▶ Material to process

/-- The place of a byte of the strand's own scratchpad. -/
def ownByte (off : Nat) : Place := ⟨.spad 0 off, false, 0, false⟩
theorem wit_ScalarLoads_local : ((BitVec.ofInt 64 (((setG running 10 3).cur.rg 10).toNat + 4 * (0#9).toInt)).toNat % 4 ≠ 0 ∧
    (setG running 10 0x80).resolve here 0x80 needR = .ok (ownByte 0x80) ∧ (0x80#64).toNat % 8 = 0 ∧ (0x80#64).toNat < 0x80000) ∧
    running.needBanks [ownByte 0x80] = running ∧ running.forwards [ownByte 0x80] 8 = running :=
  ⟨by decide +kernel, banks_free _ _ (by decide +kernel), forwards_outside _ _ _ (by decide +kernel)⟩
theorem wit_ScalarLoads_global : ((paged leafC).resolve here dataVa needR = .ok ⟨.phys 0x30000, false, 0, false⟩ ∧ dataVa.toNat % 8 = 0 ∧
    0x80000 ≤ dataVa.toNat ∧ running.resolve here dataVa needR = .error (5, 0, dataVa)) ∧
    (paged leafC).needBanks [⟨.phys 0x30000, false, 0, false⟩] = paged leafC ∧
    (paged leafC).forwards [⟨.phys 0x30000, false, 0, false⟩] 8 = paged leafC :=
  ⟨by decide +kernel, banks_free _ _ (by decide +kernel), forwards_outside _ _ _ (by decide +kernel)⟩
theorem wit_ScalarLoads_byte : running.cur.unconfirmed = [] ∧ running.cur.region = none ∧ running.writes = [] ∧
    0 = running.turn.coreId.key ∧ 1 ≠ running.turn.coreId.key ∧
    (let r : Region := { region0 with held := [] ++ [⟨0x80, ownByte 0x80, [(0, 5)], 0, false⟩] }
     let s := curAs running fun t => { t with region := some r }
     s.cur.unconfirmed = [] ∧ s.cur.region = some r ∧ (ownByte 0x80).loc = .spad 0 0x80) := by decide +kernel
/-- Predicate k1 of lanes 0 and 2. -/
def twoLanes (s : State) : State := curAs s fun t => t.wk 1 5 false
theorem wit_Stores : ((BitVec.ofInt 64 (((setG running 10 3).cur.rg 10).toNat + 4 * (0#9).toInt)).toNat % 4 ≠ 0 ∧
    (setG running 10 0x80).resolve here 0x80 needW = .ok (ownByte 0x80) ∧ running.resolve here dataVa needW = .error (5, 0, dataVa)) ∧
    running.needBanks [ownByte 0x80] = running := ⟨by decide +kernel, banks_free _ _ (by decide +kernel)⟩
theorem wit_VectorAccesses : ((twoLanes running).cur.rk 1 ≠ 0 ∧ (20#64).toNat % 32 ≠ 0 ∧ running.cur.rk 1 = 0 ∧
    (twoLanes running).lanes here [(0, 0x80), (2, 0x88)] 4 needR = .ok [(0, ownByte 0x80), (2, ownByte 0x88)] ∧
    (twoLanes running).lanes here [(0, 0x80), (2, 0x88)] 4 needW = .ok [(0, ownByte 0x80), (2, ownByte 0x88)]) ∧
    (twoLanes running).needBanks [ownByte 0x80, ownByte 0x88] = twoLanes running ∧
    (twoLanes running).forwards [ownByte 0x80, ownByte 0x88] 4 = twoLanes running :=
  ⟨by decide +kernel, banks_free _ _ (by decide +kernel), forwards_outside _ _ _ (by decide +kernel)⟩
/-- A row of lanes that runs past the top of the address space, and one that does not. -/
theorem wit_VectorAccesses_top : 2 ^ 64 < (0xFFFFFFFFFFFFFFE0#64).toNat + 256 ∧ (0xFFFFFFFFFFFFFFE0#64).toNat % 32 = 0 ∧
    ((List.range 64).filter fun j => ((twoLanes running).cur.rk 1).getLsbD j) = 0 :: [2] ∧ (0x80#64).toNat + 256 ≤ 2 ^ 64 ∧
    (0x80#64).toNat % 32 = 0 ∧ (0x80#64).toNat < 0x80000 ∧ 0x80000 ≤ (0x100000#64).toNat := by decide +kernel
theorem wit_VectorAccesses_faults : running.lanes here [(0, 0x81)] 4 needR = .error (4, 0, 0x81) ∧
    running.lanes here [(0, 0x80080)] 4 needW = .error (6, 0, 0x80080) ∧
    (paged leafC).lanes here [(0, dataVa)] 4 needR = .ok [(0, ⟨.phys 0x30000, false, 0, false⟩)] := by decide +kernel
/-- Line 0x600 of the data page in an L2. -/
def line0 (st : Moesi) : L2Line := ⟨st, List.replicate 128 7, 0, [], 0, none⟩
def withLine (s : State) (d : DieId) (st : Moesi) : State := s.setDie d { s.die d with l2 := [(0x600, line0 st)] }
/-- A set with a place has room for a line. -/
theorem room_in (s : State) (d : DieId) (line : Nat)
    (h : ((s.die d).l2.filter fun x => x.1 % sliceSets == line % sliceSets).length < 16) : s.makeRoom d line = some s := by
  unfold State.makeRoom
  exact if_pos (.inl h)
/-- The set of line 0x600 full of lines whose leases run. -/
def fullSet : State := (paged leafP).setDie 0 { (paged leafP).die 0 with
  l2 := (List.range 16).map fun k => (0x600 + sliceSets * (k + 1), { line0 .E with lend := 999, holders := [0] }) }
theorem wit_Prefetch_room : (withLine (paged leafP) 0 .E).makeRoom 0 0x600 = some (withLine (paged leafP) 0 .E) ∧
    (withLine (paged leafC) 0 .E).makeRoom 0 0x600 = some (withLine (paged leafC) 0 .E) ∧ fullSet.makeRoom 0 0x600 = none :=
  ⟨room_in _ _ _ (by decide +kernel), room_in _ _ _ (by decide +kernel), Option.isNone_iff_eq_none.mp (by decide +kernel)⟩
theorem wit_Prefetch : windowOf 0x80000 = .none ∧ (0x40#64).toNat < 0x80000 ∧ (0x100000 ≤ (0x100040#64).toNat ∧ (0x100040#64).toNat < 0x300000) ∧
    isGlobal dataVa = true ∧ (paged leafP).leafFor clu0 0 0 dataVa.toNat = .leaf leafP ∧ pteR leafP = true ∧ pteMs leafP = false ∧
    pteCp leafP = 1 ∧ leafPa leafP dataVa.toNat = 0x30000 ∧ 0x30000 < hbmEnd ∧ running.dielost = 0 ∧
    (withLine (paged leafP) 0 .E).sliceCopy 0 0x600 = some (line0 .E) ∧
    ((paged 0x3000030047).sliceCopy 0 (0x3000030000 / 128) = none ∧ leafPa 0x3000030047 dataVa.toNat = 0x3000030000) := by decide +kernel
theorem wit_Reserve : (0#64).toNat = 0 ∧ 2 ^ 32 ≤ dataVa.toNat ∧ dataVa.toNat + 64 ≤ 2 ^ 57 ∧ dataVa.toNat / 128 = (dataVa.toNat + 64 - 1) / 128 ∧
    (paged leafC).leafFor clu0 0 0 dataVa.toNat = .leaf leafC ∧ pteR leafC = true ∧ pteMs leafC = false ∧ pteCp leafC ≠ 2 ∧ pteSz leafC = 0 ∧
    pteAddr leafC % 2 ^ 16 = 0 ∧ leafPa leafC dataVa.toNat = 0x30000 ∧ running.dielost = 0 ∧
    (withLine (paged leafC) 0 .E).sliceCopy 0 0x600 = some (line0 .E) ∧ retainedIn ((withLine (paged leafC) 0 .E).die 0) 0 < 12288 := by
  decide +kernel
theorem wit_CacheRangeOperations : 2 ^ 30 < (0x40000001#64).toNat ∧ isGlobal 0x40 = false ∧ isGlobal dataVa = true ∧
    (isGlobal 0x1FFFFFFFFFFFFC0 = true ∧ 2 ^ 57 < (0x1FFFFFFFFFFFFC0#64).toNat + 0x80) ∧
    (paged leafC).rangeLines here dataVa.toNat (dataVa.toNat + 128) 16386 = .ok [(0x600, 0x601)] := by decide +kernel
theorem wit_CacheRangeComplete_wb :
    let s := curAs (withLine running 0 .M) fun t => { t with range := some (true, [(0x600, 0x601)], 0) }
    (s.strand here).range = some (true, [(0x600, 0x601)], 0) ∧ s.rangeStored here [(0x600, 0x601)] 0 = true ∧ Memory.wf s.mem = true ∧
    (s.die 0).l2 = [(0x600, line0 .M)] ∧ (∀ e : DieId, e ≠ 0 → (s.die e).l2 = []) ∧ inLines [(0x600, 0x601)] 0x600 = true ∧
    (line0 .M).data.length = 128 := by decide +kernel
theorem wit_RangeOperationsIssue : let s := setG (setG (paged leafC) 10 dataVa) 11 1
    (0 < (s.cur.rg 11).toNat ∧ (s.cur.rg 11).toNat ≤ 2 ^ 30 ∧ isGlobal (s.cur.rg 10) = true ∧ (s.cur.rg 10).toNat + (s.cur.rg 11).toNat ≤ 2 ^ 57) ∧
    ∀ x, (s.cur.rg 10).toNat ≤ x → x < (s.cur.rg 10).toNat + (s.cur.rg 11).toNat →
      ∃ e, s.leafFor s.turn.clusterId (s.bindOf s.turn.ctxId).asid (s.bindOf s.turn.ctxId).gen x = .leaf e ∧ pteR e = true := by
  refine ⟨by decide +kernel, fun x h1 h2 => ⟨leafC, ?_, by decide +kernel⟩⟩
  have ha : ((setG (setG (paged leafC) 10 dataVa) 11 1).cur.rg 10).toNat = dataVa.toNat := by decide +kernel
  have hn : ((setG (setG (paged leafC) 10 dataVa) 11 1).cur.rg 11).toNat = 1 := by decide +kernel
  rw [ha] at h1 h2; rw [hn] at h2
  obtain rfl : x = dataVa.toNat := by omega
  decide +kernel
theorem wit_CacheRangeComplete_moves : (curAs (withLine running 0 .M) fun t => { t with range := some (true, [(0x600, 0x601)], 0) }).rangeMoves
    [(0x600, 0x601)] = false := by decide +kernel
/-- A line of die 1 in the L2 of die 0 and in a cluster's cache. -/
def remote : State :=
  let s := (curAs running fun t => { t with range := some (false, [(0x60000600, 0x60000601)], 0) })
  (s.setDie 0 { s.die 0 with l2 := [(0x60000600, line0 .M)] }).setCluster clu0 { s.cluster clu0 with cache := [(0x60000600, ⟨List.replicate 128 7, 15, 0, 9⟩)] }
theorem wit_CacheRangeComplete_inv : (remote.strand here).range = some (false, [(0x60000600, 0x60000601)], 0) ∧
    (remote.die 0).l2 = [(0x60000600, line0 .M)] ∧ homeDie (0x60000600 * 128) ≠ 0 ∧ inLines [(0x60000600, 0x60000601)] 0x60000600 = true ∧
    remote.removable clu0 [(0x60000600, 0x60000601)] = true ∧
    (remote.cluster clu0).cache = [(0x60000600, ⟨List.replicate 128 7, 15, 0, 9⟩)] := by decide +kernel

▶ Work to be completed
All lines above from the one containing "(0 < (s.cur.rg" to the one containing "theorem wit_CacheRangeComplete_inv : (remote.strand" must be repeated exactly, both lines included, and no others.

▶ Exercise answer
    (0 < (s.cur.rg 11).toNat ∧ (s.cur.rg 11).toNat ≤ 2 ^ 30 ∧ isGlobal (s.cur.rg 10) = true ∧ (s.cur.rg 10).toNat + (s.cur.rg 11).toNat ≤ 2 ^ 57) ∧
    ∀ x, (s.cur.rg 10).toNat ≤ x → x < (s.cur.rg 10).toNat + (s.cur.rg 11).toNat →
      ∃ e, s.leafFor s.turn.clusterId (s.bindOf s.turn.ctxId).asid (s.bindOf s.turn.ctxId).gen x = .leaf e ∧ pteR e = true := by
  refine ⟨by decide +kernel, fun x h1 h2 => ⟨leafC, ?_, by decide +kernel⟩⟩
  have ha : ((setG (setG (paged leafC) 10 dataVa) 11 1).cur.rg 10).toNat = dataVa.toNat := by decide +kernel
  have hn : ((setG (setG (paged leafC) 10 dataVa) 11 1).cur.rg 11).toNat = 1 := by decide +kernel
  rw [ha] at h1 h2; rw [hn] at h2
  obtain rfl : x = dataVa.toNat := by omega
  decide +kernel
theorem wit_CacheRangeComplete_moves : (curAs (withLine running 0 .M) fun t => { t with range := some (true, [(0x600, 0x601)], 0) }).rangeMoves
    [(0x600, 0x601)] = false := by decide +kernel
/-- A line of die 1 in the L2 of die 0 and in a cluster's cache. -/
def remote : State :=
  let s := (curAs running fun t => { t with range := some (false, [(0x60000600, 0x60000601)], 0) })
  (s.setDie 0 { s.die 0 with l2 := [(0x60000600, line0 .M)] }).setCluster clu0 { s.cluster clu0 with cache := [(0x60000600, ⟨List.replicate 128 7, 15, 0, 9⟩)] }
theorem wit_CacheRangeComplete_inv : (remote.strand here).range = some (false, [(0x60000600, 0x60000601)], 0) ∧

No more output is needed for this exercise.